The clip_below and clip_above parameters will ignore any parts of the baseline that are above or below the given values. This helps prevent any outliers (or unpicked peaks) from skewing the baseline. Be sure to check these parameters, or the baseline might not be fit properly! You can visualize the baseline for each spectrum by setting plot=True (can be slow).

Step 7: Calculate S/N

def compute_signal_to_noise(spectrum, noise=(-95.00, -100.00), plot=False):

This code calculates the S/N ratio for each peak. The signal level is defined as the maximum intensity in the baseline-subtracted peak region divided by 2. The noise level is defined as the root-mean-square average of the baseline-subtracted noise region (-95.00,-100.00 in this example).

Step 8: Integrate Peaks

Running the next few cells will automatically integrate the spectra. This summary table shows the integals for each complete phase cycle. You may want to plot the integrals over time to ensure there are no outliers or drift.
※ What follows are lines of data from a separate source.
/-- A PTP message header (IEEE 1588), `sdo` 1 for 802.1AS. -/
def ptpHeader (sdo ty len domain flags : Nat) (corr : Int) (clockId : List Byte) (seq : Nat) (log : Int) : List Byte :=
  leBytes 1 (16 * sdo + ty) ++ leBytes 1 0x12 ++ beBytes 2 len ++ leBytes 1 domain ++ [0] ++ beBytes 2 flags ++
  beBytes 8 (toU 64 corr) ++ List.replicate 4 0 ++ clockId ++ beBytes 2 1 ++ beBytes 2 seq ++ [0] ++ leBytes 1 (toU 8 log)

/-- A PTP timestamp: its whole nanoseconds; the fraction goes into the correction field. -/
def ptpTime (t : Nat) : List Byte :=
  let ns := t / 65536
  beBytes 6 (ns / 1000000000) ++ beBytes 4 (ns % 1000000000)

/-- A PTP message leaves a port, on Ethernet or over UDP (R399); `event` messages take port 319. -/
def State.sendPtp (s : State) (port : Nat) (event : Bool) (msg : List Byte) : State :=
  if !s.netSends port then s
  else
    let src := s.mac port
    if port = 1 ∧ s.rd O.NET1_PTP_TRANSPORT = 1 then
      let p := if event then 319 else 320
      let udp := beBytes 2 p ++ beBytes 2 p ++ beBytes 2 (8 + msg.length) ++ [0, 0] ++ msg
      let h := fun (c : Nat) => beBytes 2 0x4500 ++ beBytes 2 (20 + udp.length) ++ List.replicate 4 0 ++ beBytes 2 0x0111 ++
        beBytes 2 c ++ beBytes 4 (s.rd O.NET1_IPV4) ++ beBytes 4 0xE0000181
      s.emitOut (.frame port (beBytes 6 0x01005E000181 ++ src ++ beBytes 2 0x0800 ++ h (inetSum (h 0)) ++ udp))
    else
      s.emitOut (.frame port (beBytes 6 (if port = 0 then 0x0180C200000E else 0x011B19000000) ++ src ++ beBytes 2 0x88F7 ++ msg))

/-- A message of the device: header, a timestamp and what follows it. -/
def State.ptpMsg (s : State) (port ty flags : Nat) (corr : Int) (seq : Nat) (log : Int) (stamp : Nat) (rest : List Byte) :
    List Byte :=
  let body := ptpTime stamp ++ rest
  ptpHeader (if port = 0 then 1 else 0) ty (34 + body.length) (s.ptpDomain port) flags (corr + (stamp % 65536 : Nat)) (s.clockId port) seq log ++
  body

/-- The Follow_Up information TLV of 802.1AS, of a grandmaster. -/
def followUpTlv : List Byte := beBytes 2 3 ++ beBytes 2 28 ++ beBytes 3 0x0080C2 ++ beBytes 3 1 ++ List.replicate 22 0

/-- The device is master of a port. -/
def State.sendsSync (s : State) (port : Nat) : Bool :=
  s.ptpOn port && (if port = 0 then (s.ptp 0).isMaster && s.on O.AS_CAPABLE else s.isMaster1)

/-- SYNC_INTERVAL_EXPIRY (R395, R399): a two-step Sync and its Follow_Up. -/
def execSyncIntervalExpiry (port : Fin 2) (s : State) : Res :=
  whenOk (s.sendsSync port) s fun s =>
    let q := (s.ptp port).syncSeq
    let log := s.rdI 8 (if port = 0 then O.NET0_SYNC_LOG_INTERVAL else O.NET1_SYNC_LOG_INTERVAL)
    let s := s.sendPtp port true (s.ptpMsg port 0 0x0200 0 q log 0 [])
    let s := s.sendPtp port false (s.ptpMsg port 8 0 0 q log (s.txNow port) (if port = 0 then followUpTlv else []))
    s.setPtp port fun p => { p with syncSeq := (q + 1) % 65536 }

/-- The clock quality that a master advertises (R399): class, accuracy, variance and time source. -/
def State.advertise (s : State) : Nat × Nat × Nat × Nat :=
  let q := s.rd O.TIME_QUALITY
  let gm := if s.rd O.SYNC_SOURCE = 0 then none else (s.ptp (s.rd O.SYNC_SOURCE - 1)).master
  match q, gm with
  | 2, some m => (m.clockClass, m.clockAccuracy, m.variance, m.timeSource)
  | 3, _ => (if s.time.advertised = 6 then 7 else if s.time.advertised = 13 then 14 else 248, 0xFE, 0xFFFF, 0xA0)
  | _, _ => (248, 0xFE, 0xFFFF, 0xA0)

/-- ANNOUNCE_INTERVAL_EXPIRY (R395, R399). -/
def execAnnounceIntervalExpiry (port : Fin 2) (s : State) : Res :=
  whenOk (s.sendsSync port) s fun s =>
    let (c, a, v, ts) := if port = 1 then s.advertise else (248, 0xFE, 0xFFFF, 0xA0)
    let p1 := if port = 0 then s.rd O.PRIORITY1 else 128
    let p2 := if port = 0 then s.rd O.PRIORITY2 else 128
    let log := if port = 0 then 0 else s.rdI 8 O.NET1_ANNOUNCE_LOG_INTERVAL
    let rest := [0, 0, 0] ++ leBytes 1 p1 ++ leBytes 1 c ++ leBytes 1 a ++ beBytes 2 v ++ leBytes 1 p2 ++ s.clockId port ++
      [0, 0] ++ leBytes 1 ts
    let q := (s.ptp port).announceSeq
    let s := s.sendPtp port false (s.ptpMsg port 11 8 0 q log 0 rest)
    let s := s.setPtp port fun p => { p with announceSeq := (q + 1) % 65536 }
    if port = 1 ∧ s.rd O.TIME_QUALITY ≠ 3 then s.modTime fun x => { x with advertised := c } else s

/-! ### Peer delay on NET0 (R395) -/

/-- AS_CAPABLE follows the delay and the missing responses. -/
def State.setCapable (s : State) (b : Bool) : State := s.wr O.AS_CAPABLE (if b then 1 else 0)

/-- PDELAY_INTERVAL_EXPIRY (R395): three missing responses clear asCapable; a Pdelay_Req is sent. -/
def execPdelayIntervalExpiry (responseMissing : Bool) (s : State) : Res :=
  whenOk (s.ptpOn 0) s fun s =>
    let n := if responseMissing then s.net.ptp0.missing + 1 else 0
    let s := s.setPtp 0 fun p => { p with missing := n }
    let s := if 3 ≤ n then s.setCapable false else s
    if !s.netSends 0 then s
    else
      let q := (s.net.ptp0.reqSeq + 1) % 65536
      let s := s.setPtp 0 fun p => { p with reqSeq := q, reqTime := some (s.txNow 0), respT2 := none }
      s.sendPtp 0 true (s.ptpMsg 0 2 0 0 q (s.rdI 8 O.NET0_PDELAY_LOG_INTERVAL) 0 (List.replicate 10 0))

/-- PDELAY_REQ (R395): answered with Pdelay_Resp and Pdelay_Resp_Follow_Up. -/
def execPdelayReq (m : PtpMsg) (s : State) : Res :=
  whenOk (s.ptpOn 0) s fun s => s.ptpRx 0 m fun s =>
    let peer := m.clockId ++ beBytes 2 m.portNum
    let s := s.sendPtp 0 true (s.ptpMsg 0 3 0x0200 0 m.sequenceId 0x7F (s.rxStamp 0 m).toNat peer)
    s.sendPtp 0 false (s.ptpMsg 0 10 0 0 m.sequenceId 0x7F (s.txNow 0) peer)

/-- PDELAY_RESP (R395). -/
def execPdelayResp (m : PtpMsg) (s : State) : Res :=
  whenOk (s.ptpOn 0) s fun s => s.ptpRx 0 m fun s =>
    if s.net.ptp0.reqTime.isSome ∧ s.net.ptp0.reqSeq = m.sequenceId.val then
      s.setPtp 0 fun p => { p with respT2 := some (((m.timestamp : Int) + m.correction).toNat, (s.rxStamp 0 m).toNat) }
    else s

/-- neighborRateRatio minus 1 in 2^-41, from two exchanges (R395). -/
def rateRatioOf (prev : Option (Nat × Nat)) (t3 t4 : Nat) : Int :=
  match prev with
  | some (p3, p4) =>
    let d4 : Int := (t4 : Int) - p4
    if d4 ≤ 0 then 0 else (((t3 : Int) - p3) - d4) * 2 ^ 41 / d4
  | none => 0

/-- PDELAY_RESP_FOLLOW_UP (R395): the exchange completes, and asCapable follows the delay. -/
def execPdelayRespFollowUp (m : PtpMsg) (s : State) : Res :=
  whenOk (s.ptpOn 0) s fun s => s.ptpRx 0 m fun s =>
    let p := s.net.ptp0
    match p.reqTime, p.respT2 with
    | some t1, some (t2, t4) =>
      if p.reqSeq ≠ m.sequenceId.val then s
      else
        let t3 := ((m.timestamp : Int) + m.correction).toNat
        let r := rateRatioOf p.prevPair t3 t4
        let turn : Int := (t4 : Int) - t1
        let d := (turn + turn * r / 2 ^ 41 - ((t3 : Int) - t2)) / 2
        let s := s.setPtp 0 fun p =>
          { p with delay := d, rateRatio := r, prevPair := some (t3, t4), reqTime := none, respT2 := none, missing := 0 }
        let s := s.put O.NEIGHBOR_DELAY_NS (.n ((max d 0).toNat / 65536 % 2 ^ 32))
        s.setCapable (decide (d ≤ 800 * 65536))
    | _, _ => s

/-! ### Announce and Signaling -/

/-- The priority vector of 802.1AS: smaller is better. -/
def Master.vector (m : Master) : List Nat :=
  [m.priority1, m.clockClass, m.clockAccuracy, m.variance, m.priority2] ++ m.gmId.map BitVec.toNat ++ [m.stepsRemoved] ++
  m.clockId.map BitVec.toNat

def listLt : List Nat → List Nat → Bool
  | [], [] => false
  | [], _ => true
  | _, [] => false
  | a :: as, b :: bs => if a < b then true else if b < a then false else listLt as bs

/-- The master that an Announce describes. -/
def Master.ofAnnounce (m : PtpMsg) (a : AnnounceMsg) : Master :=
  { clockId := m.clockId, gmId := a.gmId, priority1 := a.priority1, clockClass := a.clockClass,
    clockAccuracy := a.clockAccuracy, variance := a.variance, priority2 := a.priority2, stepsRemoved := a.stepsRemoved,
    timeSource := a.timeSource }

/-- The device as a grandmaster on NET0; none with PRIORITY1 255. -/
def State.ownMaster (s : State) : Option Master :=
  if s.rd O.PRIORITY1 = 255 then none
  else some { clockId := s.clockId 0, gmId := s.clockId 0, priority1 := s.rd O.PRIORITY1, clockClass := 248,
              clockAccuracy := 0xFE, variance := 0xFFFF, priority2 := s.rd O.PRIORITY2, stepsRemoved := 0, timeSource := 0xA0 }

/-- A port takes a master: a change of the grandmaster identity interrupts the quality (R391). -/
def State.takeMaster (s : State) (port : Nat) (n : Master) : State :=
  let s := match (s.ptp port).master with
    | some o => if o.gmId = n.gmId then s else s.lostSource port
    | none => s
  let s := s.setPtp port fun p => { p with master := some n, isMaster := false }
  if s.selected port then s.put O.MASTER_ID (.b n.clockId) else s

/-- ANNOUNCE (R395, R399): the best master clock algorithm on NET0; on NET1 the SLAVE keeps the master it first heard,
and counts the others. -/
def execAnnounce (port : Fin 2) (m : PtpMsg) (a : AnnounceMsg) (s : State) : Res :=
  whenOk (s.ptpOn port) s fun s => s.ptpRx port m fun s =>
    if s.ptpDomain port ≠ m.domain.val then s
    else
      let n := Master.ofAnnounce m a
      if port = 1 then
        let known := (s.ptp 1).master.map Master.clockId
        if s.isSlave1 && (known == none || known == some m.clockId) then s.takeMaster 1 n else s.inc O.NET1_FOREIGN_ANNOUNCE
      else if !s.on O.AS_CAPABLE || m.clockId == s.clockId 0 then s
      else
        let best := match (s.ptp 0).master with
          | some o => if o.clockId = n.clockId ∨ listLt n.vector o.vector then n else o
          | none => n
        match s.ownMaster with
        | some o =>
          if listLt o.vector best.vector then
            (if (s.ptp 0).master.isSome then s.lostSource 0 else s).setPtp 0 fun p => { p with master := none, isMaster := true }
          else s.takeMaster 0 best
        | none => s.takeMaster 0 best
Step 9: Collect Summary Statistics

The final table of output shows a summary of all the key information for KIE calculation; specifically the average integrals over the whole acquisition, some associated statistics, and signal to noise ratios.

Pulse-Sequence-Specific Considerations

  • DEPT

    • Linear phase correction should be sufficient for most spectra.
    • Small fine phase adjustments may be necessary for spectra covering a wide chemical shift range.
  • MQF

    • Each satellite peak will appear as an antiphase doublet (i.e., one peak will be up and one will be down). Thus, use fine phase adjustment to invert the negative peaks.
      • Adding or subtracting 180° from the phases will invert the peaks.
    • Linear phase correction will not be able to adjust all the phases. Use p0 only and use fine adjustment to correct any remaining errors.
    • The integral of the residual 12C–19F peak is not useful for the KIE analysis, but can indicate the efficiency of suppression.
    • The undesired parent peaks should always be included in the peaks array so that they are excluded from the baseline calculation.
    • Because the presence of a 13C isotope changes the 19F chemical shift, the averaged center of the satellites is not the same as the center of the parent peak.
  • 19F

    • Careful phasing of the reference peak is essential for accuracy.
    • The baselines often contain slow oscillations. Ensure the baseline correction accurately captures these oscillations for best results.
    • Fine phase adjustments are generally not required.
  • 1H

    • Careful phasing of the reference peak is essential for accuracy.
    • These spectra often require very little p1 phase correction and should require no fine phase adjustments.